▶ [EXERCISE DETAILS] Your answer should be every line of the entries that has the string "accept" in it.

▶ [INPUT MATERIAL]

= Beginning of Section =

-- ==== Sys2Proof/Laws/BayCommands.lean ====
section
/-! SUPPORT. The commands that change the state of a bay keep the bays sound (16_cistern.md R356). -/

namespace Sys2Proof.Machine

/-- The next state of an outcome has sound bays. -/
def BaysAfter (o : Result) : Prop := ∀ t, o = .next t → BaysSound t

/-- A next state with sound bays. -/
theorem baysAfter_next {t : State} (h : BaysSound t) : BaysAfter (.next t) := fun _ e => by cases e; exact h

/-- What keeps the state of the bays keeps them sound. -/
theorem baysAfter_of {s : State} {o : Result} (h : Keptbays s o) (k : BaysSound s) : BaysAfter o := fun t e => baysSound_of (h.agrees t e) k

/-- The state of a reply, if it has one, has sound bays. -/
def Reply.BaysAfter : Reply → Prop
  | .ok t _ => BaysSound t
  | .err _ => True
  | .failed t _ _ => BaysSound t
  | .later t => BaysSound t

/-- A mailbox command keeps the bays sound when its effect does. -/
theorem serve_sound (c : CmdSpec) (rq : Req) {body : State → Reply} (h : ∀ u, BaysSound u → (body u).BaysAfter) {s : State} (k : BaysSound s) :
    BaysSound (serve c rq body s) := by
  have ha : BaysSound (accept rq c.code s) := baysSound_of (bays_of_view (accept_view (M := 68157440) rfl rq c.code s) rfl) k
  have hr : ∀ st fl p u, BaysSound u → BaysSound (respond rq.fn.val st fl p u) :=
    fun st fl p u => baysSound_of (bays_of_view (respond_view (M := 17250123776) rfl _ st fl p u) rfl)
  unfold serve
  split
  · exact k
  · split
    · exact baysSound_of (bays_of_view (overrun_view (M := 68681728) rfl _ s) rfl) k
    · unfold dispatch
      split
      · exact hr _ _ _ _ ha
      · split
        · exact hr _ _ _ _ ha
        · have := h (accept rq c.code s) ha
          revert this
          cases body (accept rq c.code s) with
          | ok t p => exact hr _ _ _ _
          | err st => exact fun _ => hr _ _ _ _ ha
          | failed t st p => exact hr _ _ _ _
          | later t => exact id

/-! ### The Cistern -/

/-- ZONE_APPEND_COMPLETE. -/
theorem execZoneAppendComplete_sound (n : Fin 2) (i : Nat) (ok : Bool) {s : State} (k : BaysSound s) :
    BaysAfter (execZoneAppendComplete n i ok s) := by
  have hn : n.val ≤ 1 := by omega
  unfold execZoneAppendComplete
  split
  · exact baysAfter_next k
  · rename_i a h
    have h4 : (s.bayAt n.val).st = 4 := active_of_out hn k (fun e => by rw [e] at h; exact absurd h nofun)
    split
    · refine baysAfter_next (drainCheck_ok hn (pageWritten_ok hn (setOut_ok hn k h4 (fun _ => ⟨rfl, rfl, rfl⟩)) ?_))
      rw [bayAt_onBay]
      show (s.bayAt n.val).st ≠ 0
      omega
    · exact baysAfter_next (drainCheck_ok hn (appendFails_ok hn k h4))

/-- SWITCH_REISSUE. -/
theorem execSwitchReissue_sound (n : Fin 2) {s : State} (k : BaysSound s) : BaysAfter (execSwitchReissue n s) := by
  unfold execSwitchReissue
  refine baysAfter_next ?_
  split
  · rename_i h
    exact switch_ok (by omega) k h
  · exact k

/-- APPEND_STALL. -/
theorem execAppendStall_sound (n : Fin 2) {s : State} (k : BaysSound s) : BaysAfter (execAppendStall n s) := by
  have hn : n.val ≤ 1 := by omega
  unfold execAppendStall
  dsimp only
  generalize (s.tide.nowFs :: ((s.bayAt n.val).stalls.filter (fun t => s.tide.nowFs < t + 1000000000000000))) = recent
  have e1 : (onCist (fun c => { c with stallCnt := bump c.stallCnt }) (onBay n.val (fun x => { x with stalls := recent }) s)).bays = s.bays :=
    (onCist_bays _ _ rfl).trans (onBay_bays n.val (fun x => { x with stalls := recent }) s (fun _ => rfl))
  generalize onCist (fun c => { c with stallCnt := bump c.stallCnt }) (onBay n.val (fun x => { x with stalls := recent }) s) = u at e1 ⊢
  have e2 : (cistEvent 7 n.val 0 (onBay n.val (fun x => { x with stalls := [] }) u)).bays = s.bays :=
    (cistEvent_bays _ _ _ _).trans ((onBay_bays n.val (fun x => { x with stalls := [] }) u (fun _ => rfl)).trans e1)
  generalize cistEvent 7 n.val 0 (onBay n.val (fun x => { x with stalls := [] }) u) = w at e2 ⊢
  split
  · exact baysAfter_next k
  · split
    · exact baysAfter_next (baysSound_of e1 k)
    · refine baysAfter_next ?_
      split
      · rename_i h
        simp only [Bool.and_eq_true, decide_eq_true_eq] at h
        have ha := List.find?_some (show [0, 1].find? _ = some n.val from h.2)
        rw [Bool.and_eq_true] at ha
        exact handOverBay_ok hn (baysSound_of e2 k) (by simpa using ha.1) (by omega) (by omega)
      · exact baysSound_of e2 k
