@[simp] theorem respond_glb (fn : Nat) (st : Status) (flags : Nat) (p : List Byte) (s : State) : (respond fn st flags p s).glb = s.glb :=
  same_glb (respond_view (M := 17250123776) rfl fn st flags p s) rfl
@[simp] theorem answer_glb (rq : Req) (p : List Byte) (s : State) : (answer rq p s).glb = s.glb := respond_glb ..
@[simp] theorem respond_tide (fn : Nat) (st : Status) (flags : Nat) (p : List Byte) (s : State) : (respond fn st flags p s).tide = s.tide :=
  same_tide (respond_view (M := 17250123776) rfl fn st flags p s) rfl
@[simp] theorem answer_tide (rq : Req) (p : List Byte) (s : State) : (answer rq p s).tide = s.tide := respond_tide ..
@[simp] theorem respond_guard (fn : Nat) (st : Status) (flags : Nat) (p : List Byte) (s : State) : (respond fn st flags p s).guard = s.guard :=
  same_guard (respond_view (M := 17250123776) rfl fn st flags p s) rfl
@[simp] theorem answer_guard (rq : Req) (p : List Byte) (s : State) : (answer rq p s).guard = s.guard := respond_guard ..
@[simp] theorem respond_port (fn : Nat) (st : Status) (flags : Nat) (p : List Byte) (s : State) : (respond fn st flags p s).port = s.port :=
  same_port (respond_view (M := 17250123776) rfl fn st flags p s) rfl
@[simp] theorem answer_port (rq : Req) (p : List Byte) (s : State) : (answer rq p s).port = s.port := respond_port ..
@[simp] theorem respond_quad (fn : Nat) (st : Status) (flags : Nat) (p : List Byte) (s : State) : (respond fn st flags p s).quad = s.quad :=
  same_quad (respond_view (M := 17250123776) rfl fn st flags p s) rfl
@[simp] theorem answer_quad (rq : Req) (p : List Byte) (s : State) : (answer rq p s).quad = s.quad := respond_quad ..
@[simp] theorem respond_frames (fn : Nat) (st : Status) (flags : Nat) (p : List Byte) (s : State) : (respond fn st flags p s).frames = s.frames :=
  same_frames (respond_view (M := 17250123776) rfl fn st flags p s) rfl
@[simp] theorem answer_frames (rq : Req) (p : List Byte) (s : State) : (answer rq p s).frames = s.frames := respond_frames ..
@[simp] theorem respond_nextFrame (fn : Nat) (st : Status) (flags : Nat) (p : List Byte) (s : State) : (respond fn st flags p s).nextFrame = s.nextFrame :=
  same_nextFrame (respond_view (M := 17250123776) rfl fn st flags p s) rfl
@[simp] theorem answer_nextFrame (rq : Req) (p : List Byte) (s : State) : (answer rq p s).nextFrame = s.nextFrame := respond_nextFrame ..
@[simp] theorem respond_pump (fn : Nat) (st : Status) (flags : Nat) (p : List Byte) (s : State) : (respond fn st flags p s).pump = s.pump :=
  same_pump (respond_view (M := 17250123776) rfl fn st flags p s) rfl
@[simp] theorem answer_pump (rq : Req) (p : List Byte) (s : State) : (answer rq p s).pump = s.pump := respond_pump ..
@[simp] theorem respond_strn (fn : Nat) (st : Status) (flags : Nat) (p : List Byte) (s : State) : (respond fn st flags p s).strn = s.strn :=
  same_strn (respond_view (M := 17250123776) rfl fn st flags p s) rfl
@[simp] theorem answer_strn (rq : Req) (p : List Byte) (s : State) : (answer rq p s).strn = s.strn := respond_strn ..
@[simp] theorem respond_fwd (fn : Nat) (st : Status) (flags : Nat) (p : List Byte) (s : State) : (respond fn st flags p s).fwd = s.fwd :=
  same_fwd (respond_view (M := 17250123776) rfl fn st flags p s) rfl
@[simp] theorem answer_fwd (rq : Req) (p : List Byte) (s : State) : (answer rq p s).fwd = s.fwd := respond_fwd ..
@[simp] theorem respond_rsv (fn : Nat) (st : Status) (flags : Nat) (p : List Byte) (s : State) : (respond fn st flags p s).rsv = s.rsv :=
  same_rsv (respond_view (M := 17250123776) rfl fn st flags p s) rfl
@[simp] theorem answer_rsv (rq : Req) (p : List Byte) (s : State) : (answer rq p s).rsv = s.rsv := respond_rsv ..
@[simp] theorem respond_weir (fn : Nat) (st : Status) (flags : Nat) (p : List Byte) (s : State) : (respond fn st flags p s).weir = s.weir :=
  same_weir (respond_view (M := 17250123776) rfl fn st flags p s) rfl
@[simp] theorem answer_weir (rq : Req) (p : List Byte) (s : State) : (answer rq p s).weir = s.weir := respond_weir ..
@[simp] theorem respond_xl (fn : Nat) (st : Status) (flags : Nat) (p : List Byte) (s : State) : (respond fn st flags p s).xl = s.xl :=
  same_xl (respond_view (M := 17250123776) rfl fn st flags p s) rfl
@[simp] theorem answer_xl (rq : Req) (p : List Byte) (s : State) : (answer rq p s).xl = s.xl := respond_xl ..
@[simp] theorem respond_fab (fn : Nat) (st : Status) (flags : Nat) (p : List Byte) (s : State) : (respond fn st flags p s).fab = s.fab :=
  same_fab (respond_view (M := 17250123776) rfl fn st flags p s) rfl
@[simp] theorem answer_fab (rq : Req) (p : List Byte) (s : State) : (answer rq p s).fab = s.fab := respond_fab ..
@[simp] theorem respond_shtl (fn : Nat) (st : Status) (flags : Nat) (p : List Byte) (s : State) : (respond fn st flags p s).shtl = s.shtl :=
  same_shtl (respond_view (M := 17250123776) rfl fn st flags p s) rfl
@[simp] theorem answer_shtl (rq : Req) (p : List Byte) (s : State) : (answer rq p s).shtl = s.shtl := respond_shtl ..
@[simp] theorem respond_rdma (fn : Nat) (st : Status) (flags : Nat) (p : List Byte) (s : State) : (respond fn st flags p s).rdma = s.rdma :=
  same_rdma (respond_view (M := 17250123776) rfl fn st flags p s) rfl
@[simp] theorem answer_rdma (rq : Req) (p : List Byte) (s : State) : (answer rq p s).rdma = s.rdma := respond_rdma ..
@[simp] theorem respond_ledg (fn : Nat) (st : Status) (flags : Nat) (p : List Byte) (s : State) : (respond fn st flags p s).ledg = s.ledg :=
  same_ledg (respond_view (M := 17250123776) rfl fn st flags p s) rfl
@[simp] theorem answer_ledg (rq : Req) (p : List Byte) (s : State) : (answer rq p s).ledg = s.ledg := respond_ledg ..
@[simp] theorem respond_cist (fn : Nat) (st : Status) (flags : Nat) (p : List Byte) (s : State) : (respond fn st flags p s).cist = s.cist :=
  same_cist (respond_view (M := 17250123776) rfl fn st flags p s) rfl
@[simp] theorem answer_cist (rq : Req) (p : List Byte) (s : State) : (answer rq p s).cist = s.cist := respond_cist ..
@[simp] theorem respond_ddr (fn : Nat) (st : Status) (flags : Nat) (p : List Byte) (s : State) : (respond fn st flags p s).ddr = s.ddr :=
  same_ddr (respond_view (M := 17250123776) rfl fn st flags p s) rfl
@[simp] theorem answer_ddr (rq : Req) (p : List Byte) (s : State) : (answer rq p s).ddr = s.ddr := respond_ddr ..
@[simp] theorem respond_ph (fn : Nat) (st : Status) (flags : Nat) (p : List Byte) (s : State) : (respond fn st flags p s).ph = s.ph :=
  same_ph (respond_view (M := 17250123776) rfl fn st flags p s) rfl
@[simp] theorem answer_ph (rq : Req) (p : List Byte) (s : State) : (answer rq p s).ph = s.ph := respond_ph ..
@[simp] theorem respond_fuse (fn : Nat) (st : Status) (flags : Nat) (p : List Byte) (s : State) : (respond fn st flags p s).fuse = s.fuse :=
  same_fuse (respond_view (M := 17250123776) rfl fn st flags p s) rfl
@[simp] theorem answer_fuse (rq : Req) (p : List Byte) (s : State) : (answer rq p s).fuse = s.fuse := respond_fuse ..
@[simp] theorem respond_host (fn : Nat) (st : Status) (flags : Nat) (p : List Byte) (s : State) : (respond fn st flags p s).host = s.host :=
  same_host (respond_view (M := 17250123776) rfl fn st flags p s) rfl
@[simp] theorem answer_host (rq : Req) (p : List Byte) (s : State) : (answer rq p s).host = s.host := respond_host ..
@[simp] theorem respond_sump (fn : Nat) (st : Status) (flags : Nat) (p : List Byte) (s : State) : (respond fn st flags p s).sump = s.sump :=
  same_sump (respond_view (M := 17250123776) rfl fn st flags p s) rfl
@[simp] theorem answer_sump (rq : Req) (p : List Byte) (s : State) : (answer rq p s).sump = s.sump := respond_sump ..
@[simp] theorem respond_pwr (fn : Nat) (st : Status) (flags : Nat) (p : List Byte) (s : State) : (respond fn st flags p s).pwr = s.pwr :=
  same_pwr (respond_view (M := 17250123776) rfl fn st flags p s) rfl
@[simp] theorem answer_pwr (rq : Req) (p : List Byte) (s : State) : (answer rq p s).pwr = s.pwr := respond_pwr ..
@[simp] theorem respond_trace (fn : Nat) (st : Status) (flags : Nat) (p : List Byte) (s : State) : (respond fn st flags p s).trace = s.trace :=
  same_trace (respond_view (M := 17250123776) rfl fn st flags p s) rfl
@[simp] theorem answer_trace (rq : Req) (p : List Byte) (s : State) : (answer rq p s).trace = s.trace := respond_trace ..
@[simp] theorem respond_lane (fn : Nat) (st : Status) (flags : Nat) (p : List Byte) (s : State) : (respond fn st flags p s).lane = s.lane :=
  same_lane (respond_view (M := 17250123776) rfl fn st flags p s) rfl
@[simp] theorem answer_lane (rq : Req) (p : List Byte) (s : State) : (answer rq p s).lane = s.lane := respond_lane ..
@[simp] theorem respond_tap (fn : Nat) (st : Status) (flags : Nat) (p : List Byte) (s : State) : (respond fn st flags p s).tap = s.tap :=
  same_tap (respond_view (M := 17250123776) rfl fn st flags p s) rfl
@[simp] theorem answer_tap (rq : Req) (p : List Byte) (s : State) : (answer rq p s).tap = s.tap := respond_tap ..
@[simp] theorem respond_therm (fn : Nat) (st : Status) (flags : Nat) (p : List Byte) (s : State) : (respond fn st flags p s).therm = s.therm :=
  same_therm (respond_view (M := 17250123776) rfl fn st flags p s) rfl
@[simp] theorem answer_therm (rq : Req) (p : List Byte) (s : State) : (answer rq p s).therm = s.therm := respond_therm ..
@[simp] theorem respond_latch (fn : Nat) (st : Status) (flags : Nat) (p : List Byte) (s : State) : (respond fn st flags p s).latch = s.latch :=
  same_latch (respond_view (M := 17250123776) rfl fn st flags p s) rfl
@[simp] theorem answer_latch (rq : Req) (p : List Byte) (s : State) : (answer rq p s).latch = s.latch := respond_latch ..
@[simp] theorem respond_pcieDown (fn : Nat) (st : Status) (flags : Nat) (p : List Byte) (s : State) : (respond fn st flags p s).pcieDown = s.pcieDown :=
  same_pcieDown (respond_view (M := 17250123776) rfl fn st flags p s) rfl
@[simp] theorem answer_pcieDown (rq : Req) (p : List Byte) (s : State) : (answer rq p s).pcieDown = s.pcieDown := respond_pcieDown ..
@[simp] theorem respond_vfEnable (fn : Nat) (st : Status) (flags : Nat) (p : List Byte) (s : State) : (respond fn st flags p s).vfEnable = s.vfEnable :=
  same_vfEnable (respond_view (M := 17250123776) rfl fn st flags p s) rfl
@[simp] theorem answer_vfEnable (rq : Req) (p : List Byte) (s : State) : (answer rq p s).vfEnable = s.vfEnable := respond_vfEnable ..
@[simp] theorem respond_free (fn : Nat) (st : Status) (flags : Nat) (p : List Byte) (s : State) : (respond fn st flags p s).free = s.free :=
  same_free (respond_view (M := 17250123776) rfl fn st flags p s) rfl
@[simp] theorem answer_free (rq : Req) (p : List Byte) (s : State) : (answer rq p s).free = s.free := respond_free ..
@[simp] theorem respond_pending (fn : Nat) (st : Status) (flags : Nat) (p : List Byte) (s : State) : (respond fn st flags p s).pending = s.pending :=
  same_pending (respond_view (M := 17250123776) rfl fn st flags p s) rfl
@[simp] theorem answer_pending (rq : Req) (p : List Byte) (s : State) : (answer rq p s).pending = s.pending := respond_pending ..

= End of Section =

▶ [ANSWER SPACE]
  have ha : BaysSound (accept rq c.code s) := baysSound_of (bays_of_view (accept_view (M := 68157440) rfl rq c.code s) rfl) k
        · have := h (accept rq c.code s) ha
          cases body (accept rq c.code s) with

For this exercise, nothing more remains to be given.